◆ **Aim of the exercise**: The following data has a line with "(s.nextDraw).response = s.response := rfl" and a line with "ts).busFlight = s.busFlight := rfl". Write out exactly those lines and all the lines between them.

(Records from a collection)
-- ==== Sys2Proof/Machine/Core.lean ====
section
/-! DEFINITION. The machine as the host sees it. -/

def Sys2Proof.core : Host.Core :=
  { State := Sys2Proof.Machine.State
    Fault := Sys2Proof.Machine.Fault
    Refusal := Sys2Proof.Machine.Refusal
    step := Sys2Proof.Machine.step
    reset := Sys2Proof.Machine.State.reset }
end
* * *
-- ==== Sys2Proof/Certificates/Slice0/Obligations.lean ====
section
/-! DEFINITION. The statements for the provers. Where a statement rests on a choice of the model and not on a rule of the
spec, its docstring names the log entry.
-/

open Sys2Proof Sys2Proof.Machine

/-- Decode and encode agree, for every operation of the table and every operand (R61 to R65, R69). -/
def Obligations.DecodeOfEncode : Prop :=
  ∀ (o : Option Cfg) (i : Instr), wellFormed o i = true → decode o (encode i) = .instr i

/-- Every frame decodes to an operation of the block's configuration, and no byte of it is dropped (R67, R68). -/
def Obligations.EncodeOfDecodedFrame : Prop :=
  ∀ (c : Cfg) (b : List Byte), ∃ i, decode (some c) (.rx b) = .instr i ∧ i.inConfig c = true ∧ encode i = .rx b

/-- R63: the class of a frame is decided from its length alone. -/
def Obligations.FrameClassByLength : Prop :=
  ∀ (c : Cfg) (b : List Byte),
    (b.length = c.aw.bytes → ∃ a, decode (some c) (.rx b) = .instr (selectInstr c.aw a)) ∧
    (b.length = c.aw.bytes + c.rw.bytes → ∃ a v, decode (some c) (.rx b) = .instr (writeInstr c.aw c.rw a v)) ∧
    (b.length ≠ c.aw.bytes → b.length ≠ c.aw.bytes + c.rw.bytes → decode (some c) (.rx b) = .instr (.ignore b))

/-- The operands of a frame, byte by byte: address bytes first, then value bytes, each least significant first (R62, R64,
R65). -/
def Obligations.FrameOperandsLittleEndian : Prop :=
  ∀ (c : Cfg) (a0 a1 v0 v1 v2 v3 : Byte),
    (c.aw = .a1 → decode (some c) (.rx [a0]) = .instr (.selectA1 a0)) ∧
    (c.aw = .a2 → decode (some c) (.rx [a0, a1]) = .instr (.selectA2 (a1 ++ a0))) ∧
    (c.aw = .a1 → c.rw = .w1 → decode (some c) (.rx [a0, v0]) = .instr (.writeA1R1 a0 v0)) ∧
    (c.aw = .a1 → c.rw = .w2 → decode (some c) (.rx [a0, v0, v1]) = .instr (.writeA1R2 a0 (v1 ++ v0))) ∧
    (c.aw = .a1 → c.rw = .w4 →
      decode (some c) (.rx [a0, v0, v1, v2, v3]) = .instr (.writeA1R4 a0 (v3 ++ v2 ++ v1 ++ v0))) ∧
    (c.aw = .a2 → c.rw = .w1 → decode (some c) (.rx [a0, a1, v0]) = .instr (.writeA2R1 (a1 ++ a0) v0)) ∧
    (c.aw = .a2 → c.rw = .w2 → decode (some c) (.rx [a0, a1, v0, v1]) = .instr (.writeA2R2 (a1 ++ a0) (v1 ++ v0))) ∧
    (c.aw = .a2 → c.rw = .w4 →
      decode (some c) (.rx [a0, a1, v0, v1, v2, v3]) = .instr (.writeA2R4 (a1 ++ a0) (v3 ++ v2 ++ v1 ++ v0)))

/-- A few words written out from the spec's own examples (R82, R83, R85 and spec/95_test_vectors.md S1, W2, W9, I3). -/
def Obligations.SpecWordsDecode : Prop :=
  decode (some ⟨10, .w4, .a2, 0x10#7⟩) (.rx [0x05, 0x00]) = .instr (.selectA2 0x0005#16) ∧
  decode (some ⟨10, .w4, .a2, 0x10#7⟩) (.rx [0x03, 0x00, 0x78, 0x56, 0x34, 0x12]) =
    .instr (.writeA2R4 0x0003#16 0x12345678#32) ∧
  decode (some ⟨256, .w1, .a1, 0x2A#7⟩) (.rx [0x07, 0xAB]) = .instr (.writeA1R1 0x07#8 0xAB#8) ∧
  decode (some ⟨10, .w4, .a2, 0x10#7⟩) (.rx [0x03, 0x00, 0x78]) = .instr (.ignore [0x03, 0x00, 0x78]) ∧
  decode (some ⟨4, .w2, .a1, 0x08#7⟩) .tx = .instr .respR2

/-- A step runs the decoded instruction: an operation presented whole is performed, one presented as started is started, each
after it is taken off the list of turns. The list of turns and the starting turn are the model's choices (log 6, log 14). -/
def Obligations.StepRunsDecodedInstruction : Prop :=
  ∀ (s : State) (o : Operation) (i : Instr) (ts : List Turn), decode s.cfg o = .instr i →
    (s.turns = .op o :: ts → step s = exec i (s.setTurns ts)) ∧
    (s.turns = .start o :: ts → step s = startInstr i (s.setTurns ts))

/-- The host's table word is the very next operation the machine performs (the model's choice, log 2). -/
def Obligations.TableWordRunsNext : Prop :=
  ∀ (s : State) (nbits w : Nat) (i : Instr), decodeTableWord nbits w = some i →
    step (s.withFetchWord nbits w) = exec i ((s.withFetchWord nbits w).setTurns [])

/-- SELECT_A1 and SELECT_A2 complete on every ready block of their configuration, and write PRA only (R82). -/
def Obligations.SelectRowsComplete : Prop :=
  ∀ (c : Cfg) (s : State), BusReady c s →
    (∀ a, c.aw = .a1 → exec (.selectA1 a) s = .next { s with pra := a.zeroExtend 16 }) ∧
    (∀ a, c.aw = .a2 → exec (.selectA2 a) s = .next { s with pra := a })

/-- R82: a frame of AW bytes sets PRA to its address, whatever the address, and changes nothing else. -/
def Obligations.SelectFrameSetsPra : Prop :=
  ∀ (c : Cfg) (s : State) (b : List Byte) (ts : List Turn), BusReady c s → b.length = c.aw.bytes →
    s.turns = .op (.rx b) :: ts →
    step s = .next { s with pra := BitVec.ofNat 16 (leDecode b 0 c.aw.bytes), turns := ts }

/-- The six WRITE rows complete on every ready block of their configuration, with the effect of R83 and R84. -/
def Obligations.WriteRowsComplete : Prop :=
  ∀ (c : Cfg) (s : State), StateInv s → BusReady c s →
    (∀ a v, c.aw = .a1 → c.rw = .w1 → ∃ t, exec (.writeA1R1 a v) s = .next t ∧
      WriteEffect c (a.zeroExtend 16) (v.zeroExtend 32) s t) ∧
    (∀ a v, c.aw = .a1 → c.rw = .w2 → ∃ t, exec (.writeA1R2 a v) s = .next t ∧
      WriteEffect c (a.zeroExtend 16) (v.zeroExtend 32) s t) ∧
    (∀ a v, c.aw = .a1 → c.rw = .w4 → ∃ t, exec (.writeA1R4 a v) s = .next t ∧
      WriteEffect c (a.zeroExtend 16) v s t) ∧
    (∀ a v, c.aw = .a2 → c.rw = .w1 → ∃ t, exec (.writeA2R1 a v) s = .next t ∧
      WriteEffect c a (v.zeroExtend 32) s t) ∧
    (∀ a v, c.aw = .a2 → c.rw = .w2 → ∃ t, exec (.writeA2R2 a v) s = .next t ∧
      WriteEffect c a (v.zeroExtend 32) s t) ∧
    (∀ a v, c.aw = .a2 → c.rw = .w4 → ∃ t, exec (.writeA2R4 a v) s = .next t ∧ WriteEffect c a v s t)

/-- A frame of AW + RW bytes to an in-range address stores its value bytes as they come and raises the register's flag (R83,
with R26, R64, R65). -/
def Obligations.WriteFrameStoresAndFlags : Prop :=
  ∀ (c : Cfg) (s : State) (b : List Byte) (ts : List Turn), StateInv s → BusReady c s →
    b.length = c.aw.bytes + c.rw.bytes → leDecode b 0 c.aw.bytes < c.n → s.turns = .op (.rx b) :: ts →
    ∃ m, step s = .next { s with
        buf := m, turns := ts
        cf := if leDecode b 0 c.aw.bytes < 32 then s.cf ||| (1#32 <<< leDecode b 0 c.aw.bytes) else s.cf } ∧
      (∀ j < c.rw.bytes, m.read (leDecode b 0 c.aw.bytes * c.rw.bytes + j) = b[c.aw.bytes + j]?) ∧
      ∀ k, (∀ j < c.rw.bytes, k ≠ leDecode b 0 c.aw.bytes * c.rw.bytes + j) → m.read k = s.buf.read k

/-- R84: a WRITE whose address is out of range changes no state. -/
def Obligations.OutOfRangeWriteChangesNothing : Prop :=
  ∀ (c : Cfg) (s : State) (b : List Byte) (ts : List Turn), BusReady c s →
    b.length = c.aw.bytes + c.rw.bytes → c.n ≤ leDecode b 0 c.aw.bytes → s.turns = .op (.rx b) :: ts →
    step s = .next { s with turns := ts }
...
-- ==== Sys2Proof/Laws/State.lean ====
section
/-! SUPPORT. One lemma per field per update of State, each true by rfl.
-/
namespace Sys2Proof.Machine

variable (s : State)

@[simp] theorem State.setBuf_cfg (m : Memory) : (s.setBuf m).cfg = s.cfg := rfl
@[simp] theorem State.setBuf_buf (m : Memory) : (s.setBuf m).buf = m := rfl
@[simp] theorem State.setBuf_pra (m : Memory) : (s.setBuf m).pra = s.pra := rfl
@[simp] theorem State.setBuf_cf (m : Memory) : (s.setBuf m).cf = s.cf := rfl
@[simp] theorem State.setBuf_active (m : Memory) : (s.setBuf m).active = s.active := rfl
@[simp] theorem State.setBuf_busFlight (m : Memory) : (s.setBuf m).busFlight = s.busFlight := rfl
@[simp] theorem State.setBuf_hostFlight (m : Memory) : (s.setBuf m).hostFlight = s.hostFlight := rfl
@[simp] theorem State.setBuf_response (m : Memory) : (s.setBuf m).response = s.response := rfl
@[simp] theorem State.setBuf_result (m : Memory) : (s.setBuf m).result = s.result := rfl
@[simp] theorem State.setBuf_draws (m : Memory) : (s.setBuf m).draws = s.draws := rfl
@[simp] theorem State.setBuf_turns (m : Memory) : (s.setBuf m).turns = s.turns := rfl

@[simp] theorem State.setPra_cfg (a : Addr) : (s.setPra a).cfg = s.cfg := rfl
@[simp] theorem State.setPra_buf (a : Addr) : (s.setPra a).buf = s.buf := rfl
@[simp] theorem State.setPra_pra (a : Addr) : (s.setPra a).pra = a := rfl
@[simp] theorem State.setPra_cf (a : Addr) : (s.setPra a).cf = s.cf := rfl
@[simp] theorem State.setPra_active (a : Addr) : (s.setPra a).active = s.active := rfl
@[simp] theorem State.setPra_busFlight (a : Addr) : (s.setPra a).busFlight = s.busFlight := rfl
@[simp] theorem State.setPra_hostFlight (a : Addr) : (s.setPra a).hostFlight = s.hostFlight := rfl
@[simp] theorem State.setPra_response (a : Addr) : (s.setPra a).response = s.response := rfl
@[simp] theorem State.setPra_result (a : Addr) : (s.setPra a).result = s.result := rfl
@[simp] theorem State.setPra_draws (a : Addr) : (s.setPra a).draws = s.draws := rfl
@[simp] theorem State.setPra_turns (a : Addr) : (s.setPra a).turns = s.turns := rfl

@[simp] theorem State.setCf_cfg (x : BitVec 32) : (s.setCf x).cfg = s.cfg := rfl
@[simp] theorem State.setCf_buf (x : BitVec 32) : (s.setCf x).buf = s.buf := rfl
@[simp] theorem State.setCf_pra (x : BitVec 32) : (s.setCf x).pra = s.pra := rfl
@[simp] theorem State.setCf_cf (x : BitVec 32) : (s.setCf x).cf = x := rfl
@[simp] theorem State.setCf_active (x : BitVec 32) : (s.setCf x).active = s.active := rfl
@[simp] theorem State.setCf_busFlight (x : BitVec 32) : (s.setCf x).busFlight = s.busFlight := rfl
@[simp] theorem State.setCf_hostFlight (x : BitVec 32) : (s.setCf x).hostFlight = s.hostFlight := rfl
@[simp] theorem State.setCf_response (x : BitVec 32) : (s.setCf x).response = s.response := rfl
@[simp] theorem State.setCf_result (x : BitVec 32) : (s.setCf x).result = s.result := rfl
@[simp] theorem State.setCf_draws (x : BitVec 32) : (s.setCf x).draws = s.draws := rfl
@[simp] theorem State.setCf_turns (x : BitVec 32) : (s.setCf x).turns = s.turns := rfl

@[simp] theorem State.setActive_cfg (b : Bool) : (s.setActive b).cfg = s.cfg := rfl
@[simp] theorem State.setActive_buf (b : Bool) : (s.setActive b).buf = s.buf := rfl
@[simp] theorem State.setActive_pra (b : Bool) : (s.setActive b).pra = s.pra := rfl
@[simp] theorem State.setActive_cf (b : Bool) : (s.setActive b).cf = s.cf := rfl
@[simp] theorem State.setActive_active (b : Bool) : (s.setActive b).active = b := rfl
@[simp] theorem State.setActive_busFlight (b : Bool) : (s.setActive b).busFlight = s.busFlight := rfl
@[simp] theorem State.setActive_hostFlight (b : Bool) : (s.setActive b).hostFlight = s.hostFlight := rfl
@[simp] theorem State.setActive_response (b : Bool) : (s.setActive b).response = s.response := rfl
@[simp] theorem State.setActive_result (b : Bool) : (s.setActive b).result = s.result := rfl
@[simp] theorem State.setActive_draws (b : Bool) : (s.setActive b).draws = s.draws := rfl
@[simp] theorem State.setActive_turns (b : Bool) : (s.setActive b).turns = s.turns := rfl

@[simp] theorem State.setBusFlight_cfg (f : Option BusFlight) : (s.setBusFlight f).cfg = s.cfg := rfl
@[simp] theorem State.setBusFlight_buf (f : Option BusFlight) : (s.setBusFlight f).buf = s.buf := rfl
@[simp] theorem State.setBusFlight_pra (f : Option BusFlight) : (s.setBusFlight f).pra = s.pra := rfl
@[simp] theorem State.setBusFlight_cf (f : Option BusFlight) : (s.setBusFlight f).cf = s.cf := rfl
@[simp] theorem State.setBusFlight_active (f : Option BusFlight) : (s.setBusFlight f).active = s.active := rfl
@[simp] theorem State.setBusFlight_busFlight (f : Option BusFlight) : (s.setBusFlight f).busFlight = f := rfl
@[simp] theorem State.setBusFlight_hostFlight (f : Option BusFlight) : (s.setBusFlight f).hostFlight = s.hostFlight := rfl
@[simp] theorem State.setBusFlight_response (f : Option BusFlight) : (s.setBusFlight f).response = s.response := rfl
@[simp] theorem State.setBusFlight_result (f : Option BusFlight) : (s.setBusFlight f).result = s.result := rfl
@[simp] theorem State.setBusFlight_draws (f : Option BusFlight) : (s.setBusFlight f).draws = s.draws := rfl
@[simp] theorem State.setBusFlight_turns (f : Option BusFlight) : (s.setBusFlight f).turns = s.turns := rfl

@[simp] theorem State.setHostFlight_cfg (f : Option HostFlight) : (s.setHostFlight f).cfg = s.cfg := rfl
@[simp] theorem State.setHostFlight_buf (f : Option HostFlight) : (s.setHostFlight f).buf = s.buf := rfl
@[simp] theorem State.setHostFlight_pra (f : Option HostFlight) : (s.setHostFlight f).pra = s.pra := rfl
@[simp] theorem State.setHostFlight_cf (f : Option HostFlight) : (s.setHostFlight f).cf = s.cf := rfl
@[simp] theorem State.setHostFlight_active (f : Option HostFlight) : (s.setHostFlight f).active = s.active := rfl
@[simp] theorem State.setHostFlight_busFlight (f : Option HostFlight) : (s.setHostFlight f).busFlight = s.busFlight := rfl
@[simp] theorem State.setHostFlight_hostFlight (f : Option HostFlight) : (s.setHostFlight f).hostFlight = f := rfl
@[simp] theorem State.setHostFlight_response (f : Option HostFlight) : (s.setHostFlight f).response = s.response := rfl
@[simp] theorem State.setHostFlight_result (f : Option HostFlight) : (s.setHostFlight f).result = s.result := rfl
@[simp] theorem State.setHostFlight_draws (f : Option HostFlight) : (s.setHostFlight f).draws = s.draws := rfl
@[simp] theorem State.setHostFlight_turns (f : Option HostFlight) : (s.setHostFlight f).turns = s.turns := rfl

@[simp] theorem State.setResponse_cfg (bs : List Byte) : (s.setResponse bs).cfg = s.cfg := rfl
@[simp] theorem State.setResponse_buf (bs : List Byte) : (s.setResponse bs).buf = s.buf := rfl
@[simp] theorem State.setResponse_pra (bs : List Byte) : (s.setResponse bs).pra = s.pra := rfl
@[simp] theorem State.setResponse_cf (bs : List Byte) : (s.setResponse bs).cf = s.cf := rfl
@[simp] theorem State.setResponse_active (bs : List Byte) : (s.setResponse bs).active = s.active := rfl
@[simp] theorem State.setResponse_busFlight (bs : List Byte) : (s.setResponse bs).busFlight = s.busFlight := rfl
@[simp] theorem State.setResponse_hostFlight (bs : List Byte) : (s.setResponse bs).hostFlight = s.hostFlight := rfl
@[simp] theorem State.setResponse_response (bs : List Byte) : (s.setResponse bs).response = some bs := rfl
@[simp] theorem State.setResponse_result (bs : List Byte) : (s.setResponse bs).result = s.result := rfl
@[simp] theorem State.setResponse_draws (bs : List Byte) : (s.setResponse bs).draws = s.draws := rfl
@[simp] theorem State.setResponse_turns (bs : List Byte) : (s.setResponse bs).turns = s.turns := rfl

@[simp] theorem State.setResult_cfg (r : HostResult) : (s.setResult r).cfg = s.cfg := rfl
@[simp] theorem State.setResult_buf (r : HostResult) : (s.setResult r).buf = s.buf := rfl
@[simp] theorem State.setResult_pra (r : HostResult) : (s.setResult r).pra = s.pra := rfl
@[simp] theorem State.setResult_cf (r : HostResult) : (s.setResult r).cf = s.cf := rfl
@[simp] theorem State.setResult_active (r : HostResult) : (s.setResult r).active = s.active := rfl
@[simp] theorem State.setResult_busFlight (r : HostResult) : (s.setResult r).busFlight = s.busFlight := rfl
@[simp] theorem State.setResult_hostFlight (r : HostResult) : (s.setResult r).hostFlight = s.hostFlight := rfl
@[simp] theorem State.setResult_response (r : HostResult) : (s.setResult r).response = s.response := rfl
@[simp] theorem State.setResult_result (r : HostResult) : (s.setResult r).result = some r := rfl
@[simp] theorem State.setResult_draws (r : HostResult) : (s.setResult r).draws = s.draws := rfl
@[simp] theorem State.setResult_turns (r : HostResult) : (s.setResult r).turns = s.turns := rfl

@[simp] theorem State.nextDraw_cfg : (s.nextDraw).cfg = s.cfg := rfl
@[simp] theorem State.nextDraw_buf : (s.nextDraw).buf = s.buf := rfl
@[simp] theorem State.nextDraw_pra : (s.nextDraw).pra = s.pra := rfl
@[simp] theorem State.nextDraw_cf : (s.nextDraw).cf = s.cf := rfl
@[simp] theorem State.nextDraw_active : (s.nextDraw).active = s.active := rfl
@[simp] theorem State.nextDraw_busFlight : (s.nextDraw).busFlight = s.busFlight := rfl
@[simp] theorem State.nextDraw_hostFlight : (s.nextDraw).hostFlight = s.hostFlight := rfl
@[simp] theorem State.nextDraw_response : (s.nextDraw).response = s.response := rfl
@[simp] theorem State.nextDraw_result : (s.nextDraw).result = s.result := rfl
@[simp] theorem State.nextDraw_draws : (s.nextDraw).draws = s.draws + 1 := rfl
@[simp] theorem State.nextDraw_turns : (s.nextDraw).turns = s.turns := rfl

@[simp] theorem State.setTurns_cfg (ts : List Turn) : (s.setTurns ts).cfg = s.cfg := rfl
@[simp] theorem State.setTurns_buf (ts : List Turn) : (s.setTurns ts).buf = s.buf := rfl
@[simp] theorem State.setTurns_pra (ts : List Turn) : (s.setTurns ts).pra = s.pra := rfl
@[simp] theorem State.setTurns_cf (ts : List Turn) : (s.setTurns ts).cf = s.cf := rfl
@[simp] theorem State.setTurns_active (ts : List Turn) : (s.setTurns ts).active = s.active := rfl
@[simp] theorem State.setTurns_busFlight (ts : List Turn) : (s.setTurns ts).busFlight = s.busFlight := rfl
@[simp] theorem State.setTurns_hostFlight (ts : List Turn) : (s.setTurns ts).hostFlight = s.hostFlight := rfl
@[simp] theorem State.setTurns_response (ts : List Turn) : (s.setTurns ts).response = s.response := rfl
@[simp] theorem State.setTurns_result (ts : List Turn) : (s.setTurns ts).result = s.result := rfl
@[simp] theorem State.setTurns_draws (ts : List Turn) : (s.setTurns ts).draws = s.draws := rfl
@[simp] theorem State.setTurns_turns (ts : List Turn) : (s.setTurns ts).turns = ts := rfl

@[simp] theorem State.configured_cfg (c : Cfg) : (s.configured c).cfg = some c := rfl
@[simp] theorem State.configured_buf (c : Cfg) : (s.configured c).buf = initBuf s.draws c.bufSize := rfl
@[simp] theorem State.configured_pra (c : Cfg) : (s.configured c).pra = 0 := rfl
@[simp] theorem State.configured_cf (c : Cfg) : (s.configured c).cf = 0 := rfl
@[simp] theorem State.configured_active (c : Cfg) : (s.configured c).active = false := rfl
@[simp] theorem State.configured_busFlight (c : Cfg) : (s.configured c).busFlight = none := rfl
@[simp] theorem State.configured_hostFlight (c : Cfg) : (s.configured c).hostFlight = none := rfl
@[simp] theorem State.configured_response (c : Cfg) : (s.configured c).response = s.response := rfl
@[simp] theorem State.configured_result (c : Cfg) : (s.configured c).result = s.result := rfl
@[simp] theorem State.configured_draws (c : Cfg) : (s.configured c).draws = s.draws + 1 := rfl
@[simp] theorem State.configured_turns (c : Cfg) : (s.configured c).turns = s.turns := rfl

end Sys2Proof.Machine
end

◆ **Expected output**:
@[simp] theorem State.nextDraw_response : (s.nextDraw).response = s.response := rfl
@[simp] theorem State.nextDraw_result : (s.nextDraw).result = s.result := rfl
@[simp] theorem State.nextDraw_draws : (s.nextDraw).draws = s.draws + 1 := rfl
@[simp] theorem State.nextDraw_turns : (s.nextDraw).turns = s.turns := rfl

@[simp] theorem State.setTurns_cfg (ts : List Turn) : (s.setTurns ts).cfg = s.cfg := rfl
@[simp] theorem State.setTurns_buf (ts : List Turn) : (s.setTurns ts).buf = s.buf := rfl
@[simp] theorem State.setTurns_pra (ts : List Turn) : (s.setTurns ts).pra = s.pra := rfl
@[simp] theorem State.setTurns_cf (ts : List Turn) : (s.setTurns ts).cf = s.cf := rfl
@[simp] theorem State.setTurns_active (ts : List Turn) : (s.setTurns ts).active = s.active := rfl
@[simp] theorem State.setTurns_busFlight (ts : List Turn) : (s.setTurns ts).busFlight = s.busFlight := rfl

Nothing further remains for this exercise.